Find duplicate records in a table and remove them

Find duplicate records in a table and remove them

Why duplicates?

It is surprisingly easy to inadvertently create duplicate records in a table. More often than not, it is because we either didn’t check for an existing record or we didn’t look for the right records by messing up the keys in some way.

How do we delete the duplicates?

This first step is to find the duplicate records. I use this code: –

with x as   (select  *,rn = row_number()
            over(PARTITION BY fieldName order by FieldName)
            from    mytable)
select * from x
where rn > 1

This lists all instances where there are duplicates of ‘fieldName’ in the table ‘mytable’.

Of course, you can change the field and table names to suit your use case.

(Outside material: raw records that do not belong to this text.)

-- ==== Sys2Proof/Machine/Dispatch.lean ====
section
/-! DEFINITION. The dispatch: each instruction's meaning, one arm per constructor (30_encoding.md R95, R102). -/

namespace Sys2Proof.Machine

def exec (i : Instr) (s : State) : Host.Outcome State Fault Refusal :=
  match i with
  | .cls => Sys2Proof.Machine.execCls s
  | .ret => Sys2Proof.Machine.execRet s
  | .jp nnn => Sys2Proof.Machine.execJp nnn s
  | .call nnn => Sys2Proof.Machine.execCall nnn s
  | .seImm x kk => Sys2Proof.Machine.execSeImm x kk s
  | .sneImm x kk => Sys2Proof.Machine.execSneImm x kk s
  | .seReg x y => Sys2Proof.Machine.execSeReg x y s
  | .ldImm x kk => Sys2Proof.Machine.execLdImm x kk s
  | .addImm x kk => Sys2Proof.Machine.execAddImm x kk s
  | .ldReg x y => Sys2Proof.Machine.execLdReg x y s
  | .orReg x y => Sys2Proof.Machine.execOrReg x y s
  | .andReg x y => Sys2Proof.Machine.execAndReg x y s
  | .xorReg x y => Sys2Proof.Machine.execXorReg x y s
  | .addReg x y => Sys2Proof.Machine.execAddReg x y s
  | .sub x y => Sys2Proof.Machine.execSub x y s
  | .shr x y => Sys2Proof.Machine.execShr x y s
  | .subn x y => Sys2Proof.Machine.execSubn x y s
  | .shl x y => Sys2Proof.Machine.execShl x y s
  | .sneReg x y => Sys2Proof.Machine.execSneReg x y s
  | .ldI nnn => Sys2Proof.Machine.execLdI nnn s
  | .jpV0 nnn => Sys2Proof.Machine.execJpV0 nnn s
  | .rnd x kk => Sys2Proof.Machine.execRnd x kk s
  | .drw x y n => Sys2Proof.Machine.execDrw x y n s
  | .skp x => Sys2Proof.Machine.execSkp x s
  | .sknp x => Sys2Proof.Machine.execSknp x s
  | .ldVxDt x => Sys2Proof.Machine.execLdVxDt x s
  | .ldVxK x => Sys2Proof.Machine.execLdVxK x s
  | .ldDtVx x => Sys2Proof.Machine.execLdDtVx x s
  | .ldStVx x => Sys2Proof.Machine.execLdStVx x s
  | .addI x => Sys2Proof.Machine.execAddI x s
  | .ldF x => Sys2Proof.Machine.execLdF x s
  | .ldB x => Sys2Proof.Machine.execLdB x s
  | .stRegs x => Sys2Proof.Machine.execStRegs x s
  | .ldRegs x => Sys2Proof.Machine.execLdRegs x s
  | .nop w => Sys2Proof.Machine.execNop w s

end Sys2Proof.Machine
end

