theorem witness_NetChangeOfPc : ∃ t, State.reset.fault = none ∧ exec (.jpV0 0xFFF) State.reset = .next t ∧ t.fault = none :=
  ⟨_, rfl, rfl, rfl⟩

theorem witness_FlagWritersLeaveZeroOrOne : (∃ t, exec (.addReg 15 15) State.reset = .next t ∧ t.fault = none) ∧
    ∃ t, exec (.drw 15 0 1) State.reset = .next t ∧ t.fault = none := ⟨⟨_, rfl, rfl⟩, ⟨_, rfl, rfl⟩⟩

theorem witness_NoStoreBelowProgramBase : (∃ t, exec (.stRegs 15) { State.reset with i := 0x200 } = .next t) ∧
    ∃ t, exec (.stRegs 15) { State.reset with i := 0x1F1 } = .next t := ⟨⟨_, rfl⟩, _, rfl⟩

theorem witness_KeysAreSeenByKeyInstructionsOnly :
    (∀ x, Instr.ldVxDt 3 ≠ .skp x ∧ Instr.ldVxDt 3 ≠ .sknp x ∧ Instr.ldVxDt 3 ≠ .ldVxK x) ∧
      ∃ t, exec (.ldVxDt 3) State.reset = .next t := ⟨by decide, _, rfl⟩

theorem witness_SoundTimerAndDrawFlagAreNeverRead : ∃ t, exec .cls State.reset = .next t := ⟨_, rfl⟩

theorem witness_JumpAbsolute : State.reset.pc.toNat = (0x200#12).toNat := by decide

/-- The clauses with x ≠ 15: x = 0 and x = 14. -/
theorem witness_AddRegistersWithCarryFlag : (0 : Reg) ≠ 15 ∧ (14 : Reg) ≠ 15 := by decide

theorem witness_SubtractWithNotBorrowFlag : (0 : Reg) ≠ 15 ∧ (14 : Reg) ≠ 15 := by decide

theorem witness_ShiftsByOneBit : (0 : Reg) ≠ 15 ∧ (14 : Reg) ≠ 15 := by decide

/-- SP = 0 and SP = 15. -/
theorem witness_CallPushesReturnAddress : State.reset.sp.toNat < 16 ∧ { State.reset with sp := 15 }.sp.toNat < 16 := by decide

/-- SP = 1 and SP = 16. -/
theorem witness_ReturnPopsAddress : { State.reset with sp := 1 }.sp.toNat = (0 : Fin 16).val + 1 ∧
    busy.sp.toNat = (15 : Fin 16).val + 1 := by decide

theorem witness_ReturnUndoesCall : { State.reset with sp := 15 }.sp.toNat < 16 := by decide

theorem witness_NoOpOnlyAdvances : CanFetch State.reset ∧
    ∀ p ∈ patterns, p.fits (wordAt State.reset State.reset.pc.toNat) = false := by decide

/-- A state with no cell listed and I at `a`. -/
def atIndex (a : Word) : State := { State.reset with i := a }

theorem atIndex_wf (a : Word) : (atIndex a).mem.wf := ⟨List.Pairwise.nil, fun _ h => by cases h⟩

theorem witness_BcdStoresThreeDigits : (atIndex 0x200).mem.wf ∧ (atIndex 0xFFD).mem.wf ∧
    (0x200 ≤ (atIndex 0x200).i.toNat ∧ (atIndex 0x200).i.toNat + 2 ≤ 0xFFF) ∧
    0x200 ≤ (atIndex 0xFFD).i.toNat ∧ (atIndex 0xFFD).i.toNat + 2 ≤ 0xFFF :=
  ⟨atIndex_wf _, atIndex_wf _, by decide, by decide⟩

/-- `FF55` at the highest base, and `F055` at the last byte. -/
theorem witness_StoreRegistersAtIndex : (atIndex 0xFF0).mem.wf ∧ (atIndex 0xFFF).mem.wf ∧
    (0x200 ≤ (atIndex 0xFF0).i.toNat ∧ (atIndex 0xFF0).i.toNat + (15 : Reg).val ≤ 0xFFF) ∧
    0x200 ≤ (atIndex 0xFFF).i.toNat ∧ (atIndex 0xFFF).i.toNat + (0 : Reg).val ≤ 0xFFF :=
  ⟨atIndex_wf _, atIndex_wf _, by decide, by decide⟩

theorem witness_LoadRegistersFromIndex : (atIndex 0).i.toNat + (15 : Reg).val ≤ 0xFFF ∧
    (atIndex 0xFF0).i.toNat + (15 : Reg).val ≤ 0xFFF := by decide

theorem witness_LoadAfterStoreKeepsRegisters : (atIndex 0x200).mem.wf ∧ 0x200 ≤ (atIndex 0x200).i.toNat ∧
    (atIndex 0x200).i.toNat + (15 : Reg).val ≤ 0xFFF := ⟨atIndex_wf _, by decide⟩

theorem witness_GlyphOfDigitIsLoaded : Invariant busy := busy_invariant

/-- PC = 0x200, I = 0x202: V[0] and V[1] overwrite the next word. -/
theorem witness_StoredCodeRunsNext : (0 : Reg).val < (1 : Reg).val ∧ (atIndex 0x202).mem.wf ∧ (atIndex 0x202).fault = none ∧
    0x200 ≤ (atIndex 0x202).i.toNat ∧ (atIndex 0x202).i.toNat + (1 : Reg).val ≤ 0xFFF ∧
    (atIndex 0x202).pc.toNat + 2 = (atIndex 0x202).i.toNat + (0 : Reg).val := ⟨by decide, atIndex_wf _, by decide⟩
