-- ==== Sys2Proof/Word.lean ====
section
/-! DEFINITION. The word types of the machine (R3, R12): bits are numbered from 0 at the least significant end. -/

namespace Sys2Proof

/-- A 64-bit register, address or special register (R12). -/
abbrev Word := BitVec 64

/-- One byte of memory (R3). -/
abbrev Byte := BitVec 8

/-- A 512-bit vector body (R12). -/
abbrev VBody := BitVec 512

/-- One of the four sectors of the module (R412). -/
abbrev Sec := Fin 4

end Sys2Proof
end

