-- ==== Sys2Proof/Syntax.lean ====
section
/-! DEFINITION. The instructions of the machine: one constructor of `Instr` for every row of the opcode table. The
encoded forms carry the fields of their word (R52, R53); `sm` is the sync marker S (R51). The rows without an
encoding are the steps that the machine's other agents take; a constructor of theirs names the step and carries the
choices that the specification leaves free (an order, an arrival, a request from outside). -/

namespace Sys2Proof

/-- The agents that run program instructions (R8, R10): a thread context by sector and sector index, a master core
by sector and sector-local number. -/
inductive Agent where
  | thread (x : Sec) (i : Fin 6144)
  | master (x : Sec) (n : Fin 16)
  deriving DecidableEq, Repr

/-- Condition codes 0 to 7 (R55). -/
inductive Cond where
  | eq | ne | lt | ge | le | gt | ltu | geu
  deriving DecidableEq, Repr

/-- Scopes 0 to 3 (R57). -/
inductive Scope where
  | cl | ch | se | pk
  deriving DecidableEq, Repr

/-- Orders 0 to 3 (R57). -/
inductive Order where
  | rlx | acq | rel | ar
  deriving DecidableEq, Repr

/-- Access sizes 0 to 3 of the M format (R122). -/
inductive Size where
  | b | h | w | d
  deriving DecidableEq, Repr

/-- The ORD field of the M format (R56): relaxed, acquire or release at sector or package scope, read-only path. -/
inductive MOrd where
  | rlx | sector | package | ro
  deriving DecidableEq, Repr

/-- Format tags (R17, R80): codes 0 to 13 and 15; code 14 names nothing. -/
inductive Tag where
  | raw | i8 | u8 | i16 | i32 | i64 | f64 | f32 | bf16 | f16 | e4m3 | e5m2 | e2m1x | b8 | inv
  deriving DecidableEq, Repr

/-- Classes 0 to 12 of `vclass` (R187). -/
inductive VClass where
  | nan | negInf | posInf | negNormal | posNormal | negSub | posSub | negZero | posZero | sNan | inf | zero | signBit
  deriving DecidableEq, Repr

/-- Conversions 0 to 7 of `fcvt` (R134). -/
inductive FcvtKind where
  | f32i32 | f32i64 | i32f32 | i64f32 | f32bf16 | bf16f32 | f32f16 | f16f32
  deriving DecidableEq, Repr

/-- Conversions 0 to 5 of `dcvt` (R137). -/
inductive DcvtKind where
  | f64i64 | i64f64 | f64f32 | f32f64 | f64i32 | i32f64
  deriving DecidableEq, Repr

/-- Sources 0 to 19 of a Cirrus word (R247). -/
inductive Src where
  | c (n : Fin 8) | k (n : Fin 8) | par0 | par1 | nr | nc
  deriving DecidableEq, Repr

/-- Where an ECC event happens (R407, R408). -/
inductive EccSite where
  | dram (x : Sec) (pa : Nat)
  | llc (x : Sec) (asid : Nat) (va : Nat)
  | scratchpad (x : Sec) (cl : Fin 96) (word : Fin 262144)
  | register (x : Sec) (ch : Fin 4)
  /-- A table of Stratus or of a controller. -/
  | table (x : Sec)
  /-- The device of a physical line, at a write-back (R409). -/
  | device (x : Sec) (pa : Nat)
  deriving DecidableEq, Repr

/-- Who meets an error (R408): nobody, an agent at its present instruction with the address that the access names, or a
request of a copy or gather unit. -/
inductive ErrReq where
  | nobody
  | agent (g : Agent) (ea : BitVec 64)
  | request (id : Nat)
  deriving DecidableEq, Repr

/-- A link of the package (R412, R414): a bridge between sectors, or a chiplet, an HBM4E stack or the far tier of a
sector. -/
inductive Link where
  | bridge (b : Fin 6)
  | chiplet (x : Sec) (ch : Fin 4)
  | stack (x : Sec) (n : Fin 6)
  | far (x : Sec)
  deriving DecidableEq, Repr

/-- The result of the one retry of an ECC event (R407); a lasting error has a requester. -/
inductive EccRetry where
  | clean | corrected
  | uncorrectable (req : ErrReq)
  deriving DecidableEq, Repr

/-- A management-port request about chiplets and bridges (R422). -/
inductive FenceRequest where
  | fence (x : Sec) (ch : Fin 4)
  | readmit (x : Sec) (ch : Fin 4) (entry : BitVec 64)
  | bridge (b : Fin 6)
  deriving DecidableEq, Repr

/-- A management-port request about firmware (R422, R427). -/
inductive FirmwareRequest where
  | stage (slot : Nat) (image : List (BitVec 8))
  | verify (slot : Nat)
  | commit (slot : Nat)
  deriving DecidableEq, Repr

/-- An incoming network request (R433, R434): the queue it arrives on, its region key, address, length and data. -/
structure RdmaIn where
  queue : Nat
  key : Nat
  va : Nat
  len : Nat
  data : List (BitVec 8)
  deriving DecidableEq, Repr

/-- An endpoint's DMA access (R435). -/
structure PcieDma where
  va : Nat
  len : Nat
  write : Bool
  data : List (BitVec 8)
  deriving DecidableEq, Repr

The great thing about this query is that you can remove the duplicates from the table by replacing the ‘select * from x’ line with ‘delete x’ so the code will look like this: –

with x as   (select  *,rn = row_number()
            over(PARTITION BY FieldName order by FieldName)
            from    mytable)
delete x
where rn > 1

Stephen

Hi, my name is Stephen Finchett. I have been a software engineer for over 30 years and worked on complex, business critical, multi-user systems for all of my career. For the last 15 years, I have been concentrating on web based solutions using the Microsoft Stack including ASP.Net, C#, TypeScript, SQL Server and running everything at scale within Kubernetes.